» **Work item**
The required output is the exact run of lines below that opens at the line with "unitEx with key" and closes at the line with "next state. -/".

◆ ◆ ◆ ◆ ◆

-- ==== Sys2Proof/Tests/Slice0.lean ====
section
/-! SUPPORT. The model's own tests. Expected values come from spec/95_test_vectors.md (the id of the row is in the docstring) and
from the tables of the rules. The second half shows, for each statement that has hypotheses, data that meet them. -/

namespace Sys2Proof.Tests

-- One evaluation at a time: many at once need a thread's memory each.
set_option Elab.async false

open Sys2Proof.Machine Sys2Proof.Claims Sys2Proof.Safety

/-! ### Fixtures -/

/-- TABLE_EX, an example value and not the protocol's table. -/
def tableEx : Vector Byte 8 := #v[0x41, 0x62, 0x33, 0x78, 0x2B, 0x6D, 0x7E, 0x39]

/-- K_A. -/
def keyA : Key := ⟨0x03020100, 0x07060504, 0x0B0A0908, 0x0F0E0D0C⟩

/-- K_B. -/
def keyB : Key := ⟨0x00112233, 0x44556677, 0x8899AABB, 0xCCDDEEFF⟩

/-- The reset state of a unit with IN_CAP = 4096 and TABLE_EX. -/
def unitEx : State := { State.reset with params := ⟨1023, tableEx⟩ }

/-- The reset state of the smallest unit, IN_CAP = 4 and OUT_CAP = 8. -/
def smallest : State := { State.reset with params := ⟨0, tableEx⟩ }

/-- The unit under K_A with KLEN = 16 and the input `d`. -/
def loaded (d : List Byte) : State :=
  { unitEx with key := keyA, klen := 16, inlen := BitVec.ofNat 32 d.length, inbuf := Memory.ofBytes d }

/-- The smallest unit with KLEN and INLEN as given. -/
def sized (klen inlen : Word) : State := { smallest with klen := klen, inlen := inlen, inbuf := Memory.zeros }

/-- The state with one host event pending. -/
def facing (s : State) (e : HostEvent) : State := { s with script := [e] }

/-- What is seen of the next state. -/
def seen {α : Type} (f : State → α) : Host.Outcome State Fault Refusal → Option α
  | .next t => some (f t)
  | .fault _ | .refused _ => none

/-- ERR, OUTLEN and the first `n` bytes of OUTBUF. -/
def result (n : Nat) (s : State) : ErrCode × Word × List Byte := (s.err, s.outlen, s.outbuf.read n)

/-- Whether an outcome is the refusal of buserr. -/
def goesWrong : Host.Outcome State Fault Refusal → Bool
  | .refused .buserr => true
  | .refused (.notModelled _) | .next _ | .fault _ => false

/-! ### Well-formedness: what each check refuses -/

theorem test_wide_value_is_refused : (HostEvent.write 0x100000 1 0x100).wellFormed = false := by decide

theorem test_byte_write_line_outside_the_window_is_refused : (ScriptLine.wrb 0x100000 0x55).wellFormed = false := by decide

theorem test_misaligned_word_write_line_is_refused : (ScriptLine.wrw 2 0).wellFormed = false := by decide

theorem test_word_write_line_outside_the_window_is_refused : (ScriptLine.wrw 0x100000 0).wellFormed = false := by decide

theorem test_byte_read_line_outside_the_window_is_refused : (ScriptLine.rdb 0x200000).wellFormed = false := by decide

theorem test_misaligned_word_read_line_is_refused : (ScriptLine.rdw 5).wellFormed = false := by decide

theorem test_word_read_line_outside_the_window_is_refused : (ScriptLine.rdw 0x200000).wellFormed = false := by decide

/-! ### Decoding: words written out from R90 and R92, RSV then NULLIN then OPC -/

theorem test_decode_nop : decode 0b00000000000000000000000_0_00000000 = .command .nop := by decide

theorem test_decode_blkenc : decode 0b00000000000000000000000_0_00000001 = .command .blkenc := by decide

theorem test_decode_blkdec : decode 0b00000000000000000000000_0_00000010 = .command .blkdec := by decide

theorem test_decode_bytenc : decode 0b00000000000000000000000_0_00000011 = .command .bytenc := by decide

theorem test_decode_bytdec : decode 0b00000000000000000000000_0_00000100 = .command .bytdec := by decide

theorem test_decode_pldenc : decode 0b00000000000000000000000_0_00000101 = .command .pldenc := by decide

theorem test_decode_plddec : decode 0b00000000000000000000000_0_00000110 = .command .plddec := by decide

theorem test_decode_b64enc : decode 0b00000000000000000000000_0_00000111 = .command .b64enc := by decide

theorem test_decode_b64dec : decode 0b00000000000000000000000_0_00001000 = .command .b64dec := by decide
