-- ==== Sys2Proof/Machine/Cbc.lean ====
section
/-! DEFINITION. PKCS#5 padding and its validator, CBC over Triple DES, and their commands (46_cbc_padding R450 to R459). -/
namespace Sys2Proof.Machine

/-- `pkcs5Pad(d)` (R450). -/
def padPkcs5 (d : Bytes) : Bytes :=
  let n := 8 - d.length % 8
  d ++ List.replicate n (BitVec.ofNat 8 n)

/-- `padValid(d)` (R451); the empty string has no last byte and is invalid. -/
def padValid (d : Bytes) : Bool :=
  match d.getLast? with
  | none => false
  | some b =>
    decide (1 ≤ b.toNat) && decide (b.toNat ≤ 8) && decide (b.toNat ≤ d.length)
      && (d.drop (d.length - b.toNat)).all (· == b)

/-- `pkcs5Unpad(d)`: the stripped bytes and 1, or the data unmodified and 0 (R452). -/
def unpadPkcs5 (d : Bytes) : Bytes × Bool :=
  if padValid d then (d.take (d.length - (d.getLast?.getD 0).toNat), true) else (d, false)

/-- The loop of R453: `prev` is the previous ciphertext block or the IV. -/
def cbcEncLoop (key : Bytes) : Bytes → List Bytes → Bytes
  | _, [] => []
  | prev, p :: rest =>
    let c := tdesEncrypt key (xorBytes p prev)
    c ++ cbcEncLoop key c rest

/-- `cbcEnc(key, iv, P)` (R453). -/
def cbcEncrypt (key iv p : Bytes) : Bytes := cbcEncLoop key iv (chunks 8 p)

/-- The loop of R454: `prev` is the previous ciphertext block or the IV. -/
def cbcDecLoop (key : Bytes) : Bytes → List Bytes → Bytes
  | _, [] => []
  | prev, c :: rest => xorBytes (tdesDecrypt key c) prev ++ cbcDecLoop key c rest

/-- `cbcDec(key, iv, C)` (R454). -/
def cbcDecrypt (key iv c : Bytes) : Bytes := cbcDecLoop key iv (chunks 8 c)

/-! ## Commands -/

/-- TDES_CBC_ENC (R456). -/
def execTdesCbcEnc (s : State) : Host.Outcome State Fault Refusal :=
  runCommand .tdesCbcEnc [keylenCheck [16, 24] s, ivlenCheck 8 s, dinlenMaxCheck 0 s]
    (reading s.keyOperand fun key =>
      reading s.ivOperand fun iv =>
        reading s.dinOperand fun d => .next (finishWith (cbcEncrypt key iv (padPkcs5 d)) false s))
    s

/-- TDES_CBC_DEC (R457). A padding failure is no error (R455). -/
def execTdesCbcDec (s : State) : Host.Outcome State Fault Refusal :=
  runCommand .tdesCbcDec [keylenCheck [16, 24] s, ivlenCheck 8 s, dinlenBlocksCheck s]
    (reading s.keyOperand fun key =>
      reading s.ivOperand fun iv =>
        reading s.dinOperand fun c =>
          let u := unpadPkcs5 (cbcDecrypt key iv c)
          .next (finishWith u.1 u.2 s))
    s

/-- PKCS5_PAD (R458). -/
def execPkcs5Pad (s : State) : Host.Outcome State Fault Refusal :=
  runCommand .pkcs5Pad [dinlenMaxCheck 0 s]
    (reading s.dinOperand fun d => .next (finishWith (padPkcs5 d) false s))
    s

/-- PKCS5_UNPAD (R459). -/
def execPkcs5Unpad (s : State) : Host.Outcome State Fault Refusal :=
  runCommand .pkcs5Unpad [dinlenMaxCheck 16 s]
    (reading s.dinOperand fun d =>
      let u := unpadPkcs5 d
      .next (finishWith u.1 u.2 s))
    s

end Sys2Proof.Machine
end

◆ ◆ ◆ ◆ ◆

» **Response area**
  { unitEx with key := keyA, klen := 16, inlen := BitVec.ofNat 32 d.length, inbuf := Memory.ofBytes d }

/-- The smallest unit with KLEN and INLEN as given. -/
def sized (klen inlen : Word) : State := { smallest with klen := klen, inlen := inlen, inbuf := Memory.zeros }

/-- The state with one host event pending. -/
def facing (s : State) (e : HostEvent) : State := { s with script := [e] }

/-- What is seen of the next state. -/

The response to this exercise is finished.